Journal of Clinical Medicine
|December 11, 2025
Summary
Degenerative cervical myelopathy (DCM) prediction improves using machine learning models that combine clinical data with advanced neuroimaging. This approach enhances personalized management for spinal cord dysfunction.
Area of Science:
- Neurology
- Spinal Cord Medicine
- Medical Imaging
Background:
- Degenerative cervical myelopathy (DCM) is a primary cause of non-traumatic spinal cord dysfunction.
- DCM presents with significant clinical heterogeneity in symptoms and disease progression.
- Accurate prediction of neurological outcomes is crucial for effective patient management.
Purpose of the Study:
- To review predictors of neurological outcomes in DCM.
- To explore the integration of conventional and advanced quantitative neuroimaging metrics.
- To examine the role of machine learning in a precision medicine framework for DCM.
Main Methods:
- Systematic review of existing literature on DCM prognostic factors.
- Assessment of conventional clinical and macrostructural metrics.
- Evaluation of quantitative MRI biomarkers (diffusion tensor imaging, magnetization transfer, myelin water imaging).
- Analysis of machine learning models incorporating diverse data types.
Main Results:
- Conventional prognostic factors show limited standalone utility due to inconsistency.

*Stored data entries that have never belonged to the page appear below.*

-- ==== Sys2Proof/Machine/Moves.lean ====
section
/-!
DEFINITION. Which moves a state offers (log entry 6), and the moves that are no row of the table. The part's own events are
offered; what the environment, the firmware and the host do comes by the agenda.
-/
namespace Sys2Proof.Machine

/-- Moves of a set. -/
def SetState.moves (t o : Nat) (v : SetState) : List Move :=
  let ends := (v.ent.chin ++ v.ent.pcin).filter (· != 255)
  (if v.sweep.isSome then [.issue t o] else [.happen (.selection t o)]) ++
    [.happen (.engineQueueIssue t o), .happen (.eoiForward t o), .happen (.eosForward t o), .happen (.drnForward t o),
      .happen (.setCompletion t o), .happen (.invalidationComplete t o)] ++
    ends.flatMap (fun e => [.happen (.probeArrival t o e), .happen (.syncArrival t o e)]) ++
    (v.queue.filter (fun c => c.at' != .queued)).flatMap (fun c => [.happen (.engineProgress t o c.seq), .happen (.commandRetire t o c.seq)]) ++
    v.groups.flatMap (fun g => .happen (.returnGroupComplete t o g.1) :: g.2.members.map (fun m => .happen (.returnDatum t o g.1 m.tid)))

/-- Moves of a tile. -/
def Tile.moves (t : Nat) (x : Tile) : List Move :=
  (match x.active with
    | some p => p.sets.flatMap (fun v => v.2.moves t v.1)
    | none => []) ++
    x.arrs.flatMap (fun a => [.happen (.circuitStep t a.1), .happen (.circuitControlForward t a.1), .happen (.conversionComplete t a.1)]) ++
    x.slots.map (fun k => .happen (.slotClearDone t k.1)) ++
    (if x.cube.binding.isSome then [.happen (.cubeStreamFiring t), .happen (.cubeControlForward t)] else []) ++
    (if x.cube.digest.isEmpty then [] else x.cube.digest.map (fun d => .happen (.cubeDigestsComplete (dieOf t) d.1))) ++
    (if x.atomQ.isEmpty then [] else [.happen (.atomicPipelineCycle t)]) ++
    (if x.latch.isSome then [.happen (.planeSwap t)] else []) ++
    (if x.drift.isEmpty then [] else [.happen (.driftDrain t)]) ++
    (if x.gusts.isEmpty then [] else [.happen (.gustWalkHop t)]) ++
    x.ports.map (fun p => .happen (.portNodeInvocation t p.port))

/-- Moves of a channel. -/
def Chan.moves (n : Nat) (c : Chan) : List Move :=
  (if c.fly.isEmpty then [] else [.happen (.tokenArrival n)]) ++ [.happen (.slotReturn n), .happen (.borderDelivery n), .happen (.strayToken n)]

/-- Moves of a bank-side unit. -/
def BankUnit.moves (n : Nat) : List Move :=
  (List.range 16).flatMap (fun k => [.happen (.bsuNodeFire n k), .happen (.bsuLoadReturn n k), .happen (.bsuStorePerformed n k)]) ++
    (List.range 8).map (fun l => .happen (.bsuLinkArrival n l)) ++ [.drain n]

/-- The moves that a state offers when none has been chosen (log entry 6, DESIGN CHOICE). -/
def State.choices (s : State) : List Move :=
  s.tiles.flatMap (fun x => x.2.moves x.1) ++ s.chans.flatMap (fun c => c.2.moves c.1) ++
    s.walks.map (fun w => .happen (.translationWalk w.1)) ++
    s.regions.flatMap (fun r => [.happen (.regionComplete r.1), .happen (.preemptionComplete r.1), .happen (.lullSweep r.1),
      .happen (.haltComplete r.1), .happen (.treeSync r.1)]) ++
    s.waiting.flatMap (fun w => [.happen (.regionPlacement w.1), .happen (.preemptiveLaunch w.1)]) ++
    s.mboxHeld.map (fun h => .happen (.mailboxDelivery h.n)) ++ (if s.bells.isEmpty then [] else [.happen .faultDoorbell]) ++
    [.happen .bsuLaunch, .happen .bsuResume, .happen .bsuAbort, .happen .bsuQuery, .happen .nmqCommandDone, .happen .keyCommandComplete,
      .happen .checkpointDone] ++
    s.units.flatMap (fun u => BankUnit.moves u.1) ++ s.holds.map (fun h => .happen (.mitigationEnd (h / 32) (h % 32))) ++
    s.toCome.flatMap (fun a => .perform a.1 :: (if a.2.kind == .store then [.narrow a.1 1, .narrow a.1 2, .narrow a.1 3] else [])) ++ (if s.cfg.secBusy then [.secDone] else []) ++
    (List.range s.xlat.length).map (fun i => .evict i) ++ (List.range s.wcache.length).map (fun i => .evictWalk i)

/-- A launch reaches the dispatcher: it wakes the part from Idle (R207, R273), and is refused while a checkpoint is busy (R43). -/
def State.arriveLaunch (s : State) (l : Launch) : State :=
  let s1 := if s.cfg.pwr == 1 then s.wake else s
  if s1.cfg.ckptBusy then { s1 with refused := s1.refused.insert s1.nextId 0, nextId := s1.nextId + 1 }
  else { s1 with waiting := s1.waiting ++ [(s1.nextId, l)], nextId := s1.nextId + 1 }

/-- A move other than an issue or an event. -/
def State.make (s : State) (m : Move) : State :=
  match m with
  | .perform i => s.performAcc i
  | .narrow i l => s.narrowAcc i l
  | .spread i t o => s.spreadXlat i t o
  | .drain n => s.drainOne n
  | .evict i => { s with xlat := s.xlat.eraseIdx i }
  | .evictWalk i => { s with wcache := s.wcache.eraseIdx i }
  | .arrive l => s.arriveLaunch l
  | .secDone => s.modCfg (fun c => { c with secBusy := false })
  | .issue _ _ => s
  | .happen _ => s

end Sys2Proof.Machine
end

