/-- A step makes the first move of the agenda: an event happens, another move is made, and a set's sequencer executes the instruction that the pool
word of its sweep decodes to, for the pass in turn, and then advances. The agenda that orders the moves is the model's own (log entry 6). -/
def Obligations.StepRunsTheDecodedInstruction : Prop :=
  ∀ (s : State) (rest : List Move), let s1 := { s with tick := s.tick + 1, agenda := rest }
    (∀ i, s.agenda = .happen i :: rest → step s = exec i s1) ∧
    (∀ i, s.agenda = .perform i :: rest → step s = .next (s1.performAcc i)) ∧
    (∀ l, s.agenda = .arrive l :: rest → step s = .next (s1.arriveLaunch l)) ∧
    (∀ t o v x p b i, s.agenda = .issue t o :: rest → s.set? t o = some v → v.sweep = some x → x.passes[x.cur]? = some p →
      v.blocks[x.blk]? = some b → v.stopped = false → v.driftHeld = false → s.runs t = true → NSet.has (s.tile t).poolPoison (poolWord o b x.idx) = false →
      decodeWord (SMap.get 0 (s.tile t).pool (poolWord o b x.idx)) = .ok i →
      step s = match exec i (s1.atIssue t o v (x.mode == .trap) x.idx p) with
        | .next s2 => .next (s2.issued t o)
        | .fault f => .fault f
        | .refused r => .refused r)

/-- R277, R278: an instruction whose guard does not hold for the one thread of its pass takes the trap of the first check that its word fails; when the
word passes them all it is skipped: the thread stays in the pass, and nothing else changes. -/
def Obligations.FalseGuardsSkip : Prop :=
  ∀ (i : Instr) (w : Double) (s : State) (v : SetState) (x : Sweep) (p : Pass) (tid : Nat) (th : Thread), encode i = some w →
    s.focus? = some (v, x, p) → p.tids = [tid] → x.done = [] → v.threads.look tid = some th → v.groupsOf tid = [] → th.guard i.guard = false →
    let c := { focusCtx s v x p with tid := tid }
    (wordCheck i v c = none → exec i s = .next (PassSt.close ⟨s, [tid], [tid], [], 0, false⟩ c [])) ∧
    (∀ code, wordCheck i v c = some code →
      exec i s = .next (PassSt.close ⟨s.threadFault c.tile c.set tid c.blk c.idx c.loops (c.mode == .trap) { code := code },
        if c.mode == .trap then [tid] else [], [], [], 0, c.mode == .trap⟩ c []))

/-- R159, R183, R223, R226, R278: a supervisor instruction in another set takes PRIVILEGE, a command or device access where its set type or block
mode forbids it takes TYPE_VIOLATION, a read of a poisoned register takes MEM_POISON with its LVS offset; and what taking a thread fault does: the
thread is parked at its instruction and joins the faulted vector with its record. The order among an instruction's own causes is the model's
reading (log entry 43). -/
def Obligations.TrapsAndThreadFaults : Prop :=
  (∀ (s : State) (c : Ctx) (v : SetState) (i : Instr), s.solo? i.guard = some (c, v) → c.mode ≠ .trap →
    let trap (f : FaultInfo) : Host.Outcome State Fault Refusal :=
      .next (passLeft c (s.threadFault c.tile c.set c.tid c.blk c.idx c.loops false f))
    (∀ a d, privileged? i = some (a, d) → chkEnds a d v c = none → v.supervisor = false → exec i s = trap { code := Code.privilege }) ∧
    (∀ m d sup waits, queued? i = some (m, d, sup, waits) → (sup = true → v.supervisor = true) → v.ent.typ ≠ .ag ∨ c.mode ≠ .token →
      exec i s = trap { code := Code.typeViolation }) ∧
    (∀ g z d m, i = .ldDev g z d m ∨ i = .ldAcqDev g z d m ∨ i = .stDev g z d m ∨ i = .stRelDev g z d m → v.ent.typ ≠ .ag →
      exec i s = trap { code := Code.typeViolation }) ∧
    (∀ g z d m, i = .ldLoc g z d m ∨ i = .ldAcqLoc g z d m ∨ i = .stLoc g z d m ∨ i = .stRelLoc g z d m → v.ent.typ = .ag →
      exec i s = trap { code := Code.typeViolation }) ∧
    (∀ g ty d a b, i = .addInt g ty (.x d) (.x a) (.x b) → ty.bits = 32 →
      NSet.has (s.tile c.tile).lvsPoison (v.ent.xWord c.tid a.toNat) = true →
      exec i s = trap { code := Code.memPoison, w1 := BitVec.ofNat 64 (v.ent.xWord c.tid a.toNat * 4) })) ∧
  (∀ (s : State) (t o tid blk idx : Nat) (loops : Loops) (f : FaultInfo) (v : SetState) (th : Thread), s.set? t o = some v →
    v.threads.look tid = some th → v.hasTrap = true →
    let s1 := s.threadFault t o tid blk idx loops false f
    s1.thread? t o tid = some { th with place := .faulted blk idx, loops := loops } ∧
    (s1.set? t o).map SetState.faulted = some (v.faulted ++ [⟨recWord0 f {} t o tid blk idx, f.w1,
      recWord2 (s.blockNode t o blk) v.eoiInvoc, recWord3 f, false, tid, false⟩]) ∧
    s1.mem = s.mem ∧ (∀ u, u ≠ t → s1.tile u = s.tile u) ∧ (∀ q, q ≠ tid → s1.thread? t o q = s.thread? t o q) ∧
    (∀ w, s1.lvs t w = s.lvs t w))

/-- R3, R156, R158, R159: a write of memory or of a register is read back, leaves every other byte or word as it was, and keeps the canonical
form. -/
def Obligations.MemoryAndRegisterLaws : Prop :=
  (∀ (m : Memory) (a n v : Nat), Memory.wf m = true →
    Memory.wf (Memory.writeLE m a n v) = true ∧ Memory.readLE (Memory.writeLE m a n v) a n = v % 256 ^ n ∧
    (∀ b k, b + k ≤ a ∨ a + n ≤ b → Memory.readLE (Memory.writeLE m a n v) b k = Memory.readLE m b k) ∧
    (∀ b, Memory.read (Memory.writeLE m a n v) b =
      if a ≤ b ∧ b < a + n then BitVec.ofNat 8 (v / 256 ^ (b - a)) else Memory.read m b)) ∧
  (∀ (m m' : Memory), Memory.wf m = true → Memory.wf m' = true → (∀ a, Memory.read m a = Memory.read m' a) → m = m') ∧
  (∀ (s : State) (t w : Nat) (x : Word), s.canon = true →
    (s.putLvs t w x).canon = true ∧ (s.putLvs t w x).lvs t w = x ∧ NSet.has ((s.putLvs t w x).tile t).lvsPoison w = false ∧
    (∀ u k, (u, k) ≠ (t, w) → (s.putLvs t w x).lvs u k = s.lvs u k) ∧ (s.putLvs t w x).mem = s.mem ∧
    (∀ u, u ≠ t → (s.putLvs t w x).tile u = s.tile u)) ∧
  (∀ (s : State) (pa : Nat) (x : Double), s.canon = true → (s.writePlain pa x).canon = true ∧ (s.writePlain pa x).readPlain pa = x ∧
    (s.writePlain pa x).tiles = s.tiles)
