/-! ### State.putSet -/

@[simp] theorem State.putSet_mem (s : State) (t o : Nat) (v : SetState) : (s.putSet t o v).mem = s.mem := by unfold State.putSet; split <;> rfl
@[simp] theorem State.putSet_poison (s : State) (t o : Nat) (v : SetState) : (s.putSet t o v).poison = s.poison := by unfold State.putSet; split <;> rfl
@[simp] theorem State.putSet_fresh (s : State) (t o : Nat) (v : SetState) : (s.putSet t o v).fresh = s.fresh := by unfold State.putSet; split <;> rfl
@[simp] theorem State.putSet_keys (s : State) (t o : Nat) (v : SetState) : (s.putSet t o v).keys = s.keys := by unfold State.putSet; split <;> rfl
@[simp] theorem State.putSet_oldKeys (s : State) (t o : Nat) (v : SetState) : (s.putSet t o v).oldKeys = s.oldKeys := by unfold State.putSet; split <;> rfl
@[simp] theorem State.putSet_cfg (s : State) (t o : Nat) (v : SetState) : (s.putSet t o v).cfg = s.cfg := by unfold State.putSet; split <;> rfl
@[simp] theorem State.putSet_units (s : State) (t o : Nat) (v : SetState) : (s.putSet t o v).units = s.units := by unfold State.putSet; split <;> rfl
@[simp] theorem State.putSet_nmq (s : State) (t o : Nat) (v : SetState) : (s.putSet t o v).nmq = s.nmq := by unfold State.putSet; split <;> rfl
@[simp] theorem State.putSet_holds (s : State) (t o : Nat) (v : SetState) : (s.putSet t o v).holds = s.holds := by unfold State.putSet; split <;> rfl
@[simp] theorem State.putSet_corr (s : State) (t o : Nat) (v : SetState) : (s.putSet t o v).corr = s.corr := by unfold State.putSet; split <;> rfl
@[simp] theorem State.putSet_xlat (s : State) (t o : Nat) (v : SetState) : (s.putSet t o v).xlat = s.xlat := by unfold State.putSet; split <;> rfl
@[simp] theorem State.putSet_wcache (s : State) (t o : Nat) (v : SetState) : (s.putSet t o v).wcache = s.wcache := by unfold State.putSet; split <;> rfl
@[simp] theorem State.putSet_walks (s : State) (t o : Nat) (v : SetState) : (s.putSet t o v).walks = s.walks := by unfold State.putSet; split <;> rfl
@[simp] theorem State.putSet_coal (s : State) (t o : Nat) (v : SetState) : (s.putSet t o v).coal = s.coal := by unfold State.putSet; split <;> rfl
@[simp] theorem State.putSet_chans (s : State) (t o : Nat) (v : SetState) : (s.putSet t o v).chans = s.chans := by unfold State.putSet; split <;> rfl
@[simp] theorem State.putSet_nodes (s : State) (t o : Nat) (v : SetState) : (s.putSet t o v).nodes = s.nodes := by unfold State.putSet; split <;> rfl
@[simp] theorem State.putSet_regions (s : State) (t o : Nat) (v : SetState) : (s.putSet t o v).regions = s.regions := by unfold State.putSet; split <;> rfl
@[simp] theorem State.putSet_waiting (s : State) (t o : Nat) (v : SetState) : (s.putSet t o v).waiting = s.waiting := by unfold State.putSet; split <;> rfl
@[simp] theorem State.putSet_refused (s : State) (t o : Nat) (v : SetState) : (s.putSet t o v).refused = s.refused := by unfold State.putSet; split <;> rfl
@[simp] theorem State.putSet_saves (s : State) (t o : Nat) (v : SetState) : (s.putSet t o v).saves = s.saves := by unfold State.putSet; split <;> rfl
@[simp] theorem State.putSet_bells (s : State) (t o : Nat) (v : SetState) : (s.putSet t o v).bells = s.bells := by unfold State.putSet; split <;> rfl
@[simp] theorem State.putSet_ringHeld (s : State) (t o : Nat) (v : SetState) : (s.putSet t o v).ringHeld = s.ringHeld := by unfold State.putSet; split <;> rfl
@[simp] theorem State.putSet_mboxHeld (s : State) (t o : Nat) (v : SetState) : (s.putSet t o v).mboxHeld = s.mboxHeld := by unfold State.putSet; split <;> rfl
@[simp] theorem State.putSet_accs (s : State) (t o : Nat) (v : SetState) : (s.putSet t o v).accs = s.accs := by unfold State.putSet; split <;> rfl
@[simp] theorem State.putSet_nextId (s : State) (t o : Nat) (v : SetState) : (s.putSet t o v).nextId = s.nextId := by unfold State.putSet; split <;> rfl
@[simp] theorem State.putSet_agenda (s : State) (t o : Nat) (v : SetState) : (s.putSet t o v).agenda = s.agenda := by unfold State.putSet; split <;> rfl
@[simp] theorem State.putSet_focusTile (s : State) (t o : Nat) (v : SetState) : (s.putSet t o v).focusTile = s.focusTile := by unfold State.putSet; split <;> rfl
@[simp] theorem State.putSet_focusSet (s : State) (t o : Nat) (v : SetState) : (s.putSet t o v).focusSet = s.focusSet := by unfold State.putSet; split <;> rfl
@[simp] theorem State.putSet_tick (s : State) (t o : Nat) (v : SetState) : (s.putSet t o v).tick = s.tick := by unfold State.putSet; split <;> rfl
@[simp] theorem State.putSet_stopped (s : State) (t o : Nat) (v : SetState) : (s.putSet t o v).stopped = s.stopped := by unfold State.putSet; split <;> rfl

- Quantitative MRI biomarkers offer enhanced risk stratification by indexing microstructural integrity.
- Machine learning models effectively integrate clinical, imaging, and demographic data for outcome prediction.
- ML models show promise in predicting postoperative outcomes and natural history of mild DCM.
Conclusions:
- Multifactorial modeling, particularly with machine learning, is essential for accurate DCM prognosis.
- Quantitative neuroimaging biomarkers significantly improve predictive capabilities.
- Precision medicine tools, driven by ML, are vital for personalized DCM management.
- Future research requires protocol harmonization and multicenter validation for widespread adoption.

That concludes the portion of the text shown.